In 1849, when she was only twelve years old, my great-great-grandmother was reputed to have done something few women nowadays would be brave enough to consider. One of eleven children of the Bell family in Cambridge, she was alone in the schoolroom one day and bored. Looking out of the window, she saw a man twice her age with a neat beard and narrow shoulders walk up to her black and white gabled house off the marketplace in Free School Lane.
Running down to the kitchen, she was told that this skinny, pallid creature was a distant cousin who had come for white wine sherry and Madeira cake with her mother. Intrigued by his forlorn face, Alice slipped into the drawing room and hid behind the chaise longue. There she listened as the awkward visitor explained that he had just been promoted to the job of assistant astronomer at the University Observatory.

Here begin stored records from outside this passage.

-- ==== Sys2Proof/Laws/Encoding.lean ====
section
/-! SUPPORT. The fields of an encoded word are the fields that were put into it, format by format; what a word decodes to, from
its fields. -/

namespace Sys2Proof.Laws

/-! ### Codes and parts of a field -/

theorem etype_ofCode_code (t : EType) : EType.ofCode t.code = t := by cases t <;> rfl
theorem atomOp_ofCode_code (o : AtomOp) : AtomOp.ofCode o.code = o := by cases o <;> rfl
theorem size_ofCode_code (z : Size) : Size.ofCode z.code = z := by cases z <;> rfl
theorem path_ofCode_code (p : Path) : Path.ofCode p.code = some p := by cases p <;> rfl

/-- A part of a field is the part of the word at the sum of the positions. -/
theorem extract_part {n : Nat} (w : BitVec n) (lo k lo2 k2 : Nat) (h : lo2 + k2 ≤ k) :
    w.extractLsb' (lo + lo2) k2 = (w.extractLsb' lo k).extractLsb' lo2 k2 := by
  apply BitVec.eq_of_getLsbD_eq
  intro i hi
  have hk : lo2 + i < k := by omega
  simp [hi, hk, Nat.add_assoc]

/-- One bit of a field. -/
theorem bit_part {n : Nat} (w : BitVec n) (lo k i : Nat) (h : i < k) : w.getLsbD (lo + i) = (w.extractLsb' lo k).getLsbD i := by
  simp [h]

/-! ### Scalar formats -/

theorem sr_op (op : BitVec 6) (d : BitVec 6) (a : BitVec 6) (b : BitVec 6) (fn : BitVec 8) :
    BitVec.extractLsb' (n := 32) 26 6 (op ++ d ++ a ++ b ++ fn) = op := by
  iterate 4 rw [BitVec.extractLsb'_append_eq_of_le (by decide)]
  rw [BitVec.extractLsb'_eq_self]
theorem sr_d (op : BitVec 6) (d : BitVec 6) (a : BitVec 6) (b : BitVec 6) (fn : BitVec 8) :
    BitVec.extractLsb' (n := 32) 20 6 (op ++ d ++ a ++ b ++ fn) = d := by
  iterate 3 rw [BitVec.extractLsb'_append_eq_of_le (by decide)]
  rw [BitVec.extractLsb'_append_eq_right]
theorem sr_a (op : BitVec 6) (d : BitVec 6) (a : BitVec 6) (b : BitVec 6) (fn : BitVec 8) :
    BitVec.extractLsb' (n := 32) 14 6 (op ++ d ++ a ++ b ++ fn) = a := by
  iterate 2 rw [BitVec.extractLsb'_append_eq_of_le (by decide)]
  rw [BitVec.extractLsb'_append_eq_right]
theorem sr_b (op : BitVec 6) (d : BitVec 6) (a : BitVec 6) (b : BitVec 6) (fn : BitVec 8) :
    BitVec.extractLsb' (n := 32) 8 6 (op ++ d ++ a ++ b ++ fn) = b := by
  rw [BitVec.extractLsb'_append_eq_of_le (by decide), BitVec.extractLsb'_append_eq_right]
theorem sr_fn (op : BitVec 6) (d : BitVec 6) (a : BitVec 6) (b : BitVec 6) (fn : BitVec 8) :
    BitVec.extractLsb' (n := 32) 0 8 (op ++ d ++ a ++ b ++ fn) = fn := BitVec.extractLsb'_append_eq_right

theorem si_op (op : BitVec 6) (d : BitVec 6) (a : BitVec 6) (sub : BitVec 2) (imm : BitVec 12) :
    BitVec.extractLsb' (n := 32) 26 6 (op ++ d ++ a ++ sub ++ imm) = op := by
  iterate 4 rw [BitVec.extractLsb'_append_eq_of_le (by decide)]
  rw [BitVec.extractLsb'_eq_self]
theorem si_d (op : BitVec 6) (d : BitVec 6) (a : BitVec 6) (sub : BitVec 2) (imm : BitVec 12) :
    BitVec.extractLsb' (n := 32) 20 6 (op ++ d ++ a ++ sub ++ imm) = d := by
  iterate 3 rw [BitVec.extractLsb'_append_eq_of_le (by decide)]
  rw [BitVec.extractLsb'_append_eq_right]
theorem si_a (op : BitVec 6) (d : BitVec 6) (a : BitVec 6) (sub : BitVec 2) (imm : BitVec 12) :
    BitVec.extractLsb' (n := 32) 14 6 (op ++ d ++ a ++ sub ++ imm) = a := by
  iterate 2 rw [BitVec.extractLsb'_append_eq_of_le (by decide)]
  rw [BitVec.extractLsb'_append_eq_right]
theorem si_sub (op : BitVec 6) (d : BitVec 6) (a : BitVec 6) (sub : BitVec 2) (imm : BitVec 12) :
    BitVec.extractLsb' (n := 32) 12 2 (op ++ d ++ a ++ sub ++ imm) = sub := by
  rw [BitVec.extractLsb'_append_eq_of_le (by decide), BitVec.extractLsb'_append_eq_right]
theorem si_imm (op : BitVec 6) (d : BitVec 6) (a : BitVec 6) (sub : BitVec 2) (imm : BitVec 12) :
    BitVec.extractLsb' (n := 32) 0 12 (op ++ d ++ a ++ sub ++ imm) = imm := BitVec.extractLsb'_append_eq_right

The young grocers son, a Mr Charles Todd, had been given a letter of introduction to his wealthier merchant cousins by his patron, the seventh Astronomer Royal, Sir George Airy. The formidable Mrs Bell politely inquired after the mans family, but with a depressive for a father and an invalid for a mother, Charles was unforthcoming. He and his two brothers and sisters had watched as the familys fortunes, in the form of a tea and groceries emporium in Islington, had dwindled into a four-barrel wine merchants in Greenwich.